Data items:
/-- The epilogue of a MATMUL_DD: W * 2^(e_i + f_n - 2P + 8(s - 1)) rounded once; an exponent entry of 0x7FFF gives
the canonical NaN (R167), one from a poisoned granule marks its row or column (R612). R88 speaks of INT32 elements converted to FP32 in
this mode, which the one rounding of R167 from the 128-bit value leaves no place for: R167 is followed (DESIGN CHOICE, log entry 73). -/
def State.epilogueDd (s : State) (o : Op) : State :=
  let d := o.desc
  let e := o.ext
  let core := o.core.getD 0
  let n := dN d
  let p := 8 * (dSlices d : Int) - 3
  let (ea, s) := s.loadDev o.who o.cluster true (fld e 0 6) (2 * dM d)
  let (eb, s) := s.loadDev o.who o.cluster true (fld e 8 6) (2 * n)
  let hit (i j : Nat) : Bool := ea.hits (fld e 0 6 + 2 * i) 2 || eb.hits (fld e 8 6 + 2 * j) 2
  let s := (upto (dM d * n)).foldl (fun s x => if hit (x / n) (x % n) then s.markDd core o.tiles (x / n) (x % n) else s) s
  let cell (s : State) (i j : Nat) : Nat × Bool × Bool :=
    let x := fieldAt ea.bytes (2 * i) 2
    let y := fieldAt eb.bytes (2 * j) 2
    let nan := x == 0x7FFF || y == 0x7FFF
    let wv := s.ddValue core o.tiles i j
    let v : FV := if nan then .nan
      else .fin (decide (wv < 0)) wv.natAbs (signed 16 x + signed 16 y - 2 * p + 8 * ((dSlices d : Int) - 1))
    (encodeElem (dFmtOut d) false v,
     s.ddBad core o.tiles i j,
     nan)
  let (bad, nan, tap, s) := (upto (dM d)).foldl
    (fun (acc : Bool × Bool × (List (FV × Bool) × List Byte) × State) i =>
      let r := (upto n).map (cell acc.2.2.2 i)
      let cs := r.map Prod.fst
      let bd := r.map (fun c => c.2.1)
      (acc.1 || bd.any id, acc.2.1 || r.any (fun c => c.2.2),
       addTap o acc.2.2.1 (rowTap (dFmtOut d) (dOut d + cStride d e * i) cs none bd),
       acc.2.2.2.storeRow o.who o.cluster (dFmtOut d) (dOut d + cStride d e * i) cs bd))
    (false, false, ([], []), s)
  let s := s.perfAdd o.who 0x09 (dM d * n)
  let o := o.withDigest (dFmtOut d) tap.1 tap.2
  let o := if nan then (o.raise stOkNan).flag rfNan else o
  s.complete (if bad then (o.raise stPoison).flag rfPoison else o)

/-- An END's epilogue completes: C is written and the tiles keep their values (R152, R157, R167). -/
def execEpilogueDone (c : Fin 64) (idx : W32) (s : State) : Done :=
  .next (match s.running? c idx (fun o => o.phase == .epilogue) with
    | some o => s.poisonWatch (if dOpcode o.desc = 0x11 then s.epilogueDd o else s.epilogueMat o)
    | none => s)

end Sys2Proof.Machine
end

Task: Only a number is wanted here: the count of lines in the data that contain the string "entry".

Reply to the exercise: 2